Annals of the Rheumatic Diseases (2002)
The role of oncostatin M in animal and human connective tissue collagen turnover and its localization within the rheumatoid joint
T. E. Cawston;V. A. Curry;C. A. Summers;I. M. Clark.
Arthritis & Rheumatism (1998)
Leptin produced by joint white adipose tissue induces cartilage degradation via upregulation and activation of matrix metalloproteinases
Wang Hui;Gary J Litherland;Martina S Elias;Gareth I Kitson.
Annals of the Rheumatic Diseases (2012)
Synergistic effects of glycoprotein 130 binding cytokines in combination with interleukin-1 on cartilage collagen breakdown.
A. D. Rowan;P. J. T. Koshy;W. D. Shingleton;B. A. Degnan.

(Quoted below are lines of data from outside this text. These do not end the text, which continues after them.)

-- ==== Sys2Proof/Machine/Sha.lean ====
section
/-! DEFINITION. SHA-384 (FIPS 180-4) and SHAKE256 (FIPS 202), which the spec names and does not restate (log 16). -/

namespace Sys2Proof.Machine

/-- The first 64 bits of the fractional part of the k-th root (2 or 3) of p. -/
def fracRoot (k p : Nat) : BitVec 64 :=
  let rec go : Nat → Nat → Nat → Nat
    | 0, lo, _ => lo
    | n + 1, lo, hi => let m := (lo + hi) / 2; if m ^ k ≤ p * 2 ^ (64 * k) then go n m hi else go n lo m
  BitVec.ofNat 64 (go 70 0 (2 ^ 69))

/-- The first n primes. -/
def firstPrimes (n : Nat) : List Nat :=
  let isPrime := fun (x : Nat) => (List.range (x.sqrt + 1)).all (fun k => k < 2 || x % k != 0)
  ((List.range 420).filter (fun x => 2 ≤ x && isPrime x)).take n

def shaK : List (BitVec 64) := (firstPrimes 80).map (fracRoot 3)

/-- The initial value of SHA-384: square roots of the ninth to the sixteenth prime. -/
def sha384Init : List (BitVec 64) := ((firstPrimes 16).drop 8).map (fracRoot 2)

def bigSig0 (x : BitVec 64) : BitVec 64 := x.rotateRight 28 ^^^ x.rotateRight 34 ^^^ x.rotateRight 39
def bigSig1 (x : BitVec 64) : BitVec 64 := x.rotateRight 14 ^^^ x.rotateRight 18 ^^^ x.rotateRight 41
def smallSig0 (x : BitVec 64) : BitVec 64 := x.rotateRight 1 ^^^ x.rotateRight 8 ^^^ (x >>> 7)
def smallSig1 (x : BitVec 64) : BitVec 64 := x.rotateRight 19 ^^^ x.rotateRight 61 ^^^ (x >>> 6)

/-- The message schedule, latest word first. -/
def shaSchedule : Nat → List (BitVec 64) → List (BitVec 64)
  | 0, w => w
  | n + 1, w => shaSchedule n ((smallSig1 (w.getD 1 0) + w.getD 6 0 + smallSig0 (w.getD 14 0) + w.getD 15 0) :: w)

def shaRound (s : List (BitVec 64)) (kw : BitVec 64) : List (BitVec 64) :=
  match s with
  | [a, b, c, d, e, f, g, h] =>
    let t1 := h + bigSig1 e + ((e &&& f) ^^^ (~~~e &&& g)) + kw
    let t2 := bigSig0 a + ((a &&& b) ^^^ (a &&& c) ^^^ (b &&& c))
    [t1 + t2, a, b, c, d + t1, e, f, g]
  | _ => s

/-- The value of bytes, the first most significant. -/
def beNat (bs : List Byte) : Nat := leNat bs.reverse
def beBytes (n x : Nat) : List Byte := (leBytes n x).reverse

def shaBlock (s : List (BitVec 64)) (block : List Byte) : List (BitVec 64) :=
  let w := (chunksOf 8 block).map (fun c => BitVec.ofNat 64 (beNat c))
  let sched := (shaSchedule 64 w.reverse).reverse
  List.zipWith (· + ·) s ((List.zipWith (· + ·) shaK sched).foldl shaRound s)

/-- SHA-384: 48 bytes. -/
def sha384 (m : List Byte) : List Byte :=
  let pad := (239 - m.length % 128) % 128
  let padded := m ++ [0x80] ++ List.replicate pad 0 ++ beBytes 16 (8 * m.length)
  let s := (chunksOf 128 padded).foldl shaBlock sha384Init
  ((s.take 6).map (fun x => beBytes 8 x.toNat)).flatten

/- Keccak-f[1600]: lane (x, y) is element x + 5y. -/

def keccakRot : List Nat :=
  [0, 1, 62, 28, 27, 36, 44, 6, 55, 20, 3, 10, 43, 25, 39, 41, 45, 15, 21, 8, 18, 2, 61, 56, 14]

/-- Round constants by the LFSR x^8 + x^6 + x^5 + x^4 + 1. -/
def keccakLfsr : Nat → Nat → Nat
  | 0, r => r
  | n + 1, r => keccakLfsr n (let s := r * 2; if 256 ≤ s then s % 256 ^^^ 0x71 else s)

def keccakRc (round : Nat) : BitVec 64 :=
  BitVec.ofNat 64 (((List.range 7).map (fun j => keccakLfsr (j + 7 * round) 1 % 2 * 2 ^ (2 ^ j - 1))).sum)

def keccakRound (a : List (BitVec 64)) (rc : BitVec 64) : List (BitVec 64) :=
  let g := fun (l : List (BitVec 64)) (i : Nat) => l.getD i 0
  let c := (List.range 5).map (fun x => g a x ^^^ g a (x + 5) ^^^ g a (x + 10) ^^^ g a (x + 15) ^^^ g a (x + 20))
  let dl := (List.range 5).map (fun x => g c ((x + 4) % 5) ^^^ (g c ((x + 1) % 5)).rotateLeft 1)
  let th := (List.range 25).map (fun i => (g a i ^^^ g dl (i % 5)).rotateLeft (keccakRot.getD i 0))
  -- B[y, 2x + 3y] = rotated A[x, y]: element (u, v) of B comes from x = (u + 3v) mod 5, y = u
  let b := (List.range 25).map (fun i => g th ((i % 5 + 3 * (i / 5)) % 5 + 5 * (i % 5)))
  ((List.range 25).map (fun i =>
    let y := i / 5
    g b i ^^^ (~~~(g b ((i % 5 + 1) % 5 + 5 * y)) &&& g b ((i % 5 + 2) % 5 + 5 * y)))).modifyHead (· ^^^ rc)

def keccakF (a : List (BitVec 64)) : List (BitVec 64) := ((List.range 24).map keccakRc).foldl keccakRound a

/-- The state after absorbing one padded block (rate 136 bytes; the key material here is 35 bytes). -/
def shakeStart (m : List Byte) : List (BitVec 64) :=
  let block := (m ++ [0x1F] ++ List.replicate (136 - m.length - 1) 0)
  let block := block.set 135 (block.getD 135 0 ||| 0x80)
  keccakF ((List.range 25).map (fun i => BitVec.ofNat 64 (leAt block (8 * i) 8)))

def shakeBlock (a : List (BitVec 64)) : List Byte := ((a.take 17).map (fun x => leBytes 8 x.toNat)).flatten

/-- The accepted values of R176 among 5-byte groups: v mod 2^B with v < q. -/
def acceptGroups (q : Nat) (gs : List (List Byte)) : List Nat :=
  gs.filterMap (fun g => let v := leNat g % 2 ^ (q.log2 + 1); if v < q then some v else none)

/-- Draws candidates block by block until `count` values are accepted or `left` candidates are used: fuel, state, bytes not yet
grouped, values so far. -/
def tailDraw (q count : Nat) : Nat → List (BitVec 64) → List Byte → Nat → List Nat → List Nat
  | 0, _, _, _, acc => acc
  | n + 1, a, rest, left, acc =>
    if count ≤ acc.length ∨ left = 0 then acc
    else
      let bs := rest ++ shakeBlock a
      let k := min (bs.length / 5) left
      tailDraw q count n (keccakF a) (bs.drop (5 * k)) (left - k) (acc ++ acceptGroups q (chunksOf 5 (bs.take (5 * k))))

/-- `expand` of R176 with at most `tries` candidates; short, the rest is 0 and the flag is set (R414). -/
def tailExpand (seed : List Byte) (entry c use q count tries : Nat) : List Nat × Bool :=
  let m := seed ++ [BitVec.ofNat 8 entry, BitVec.ofNat 8 c, BitVec.ofNat 8 use]
  let vs := (tailDraw q count (tries / 27 + 1) (shakeStart m) [] tries []).take count
  (vs ++ List.replicate (count - vs.length) 0, decide (vs.length < count))

end Sys2Proof.Machine
end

Arthritis & Rheumatism (2001)
The mammalian chitinase-like lectin, YKL-40, binds specifically to type I collagen and modulates the rate of type I collagen fibril formation.
Heather F. Bigg;Robin Wait;Andrew D. Rowan;Tim E. Cawston.
Journal of Biological Chemistry (2006)
Stem bromelain: amino acid sequence and implications for weak binding of cystatin.
Anka Ritonja;Andrew D. Rowan;David J. Buttle;Neil D. Rawlings.
FEBS Letters (1989)
Germline APC variants in patients with multiple colorectal adenomas, with evidence for the particular importance of E1317Q
H Lamlum;N Al Tassan;E Jaeger;I Frayling.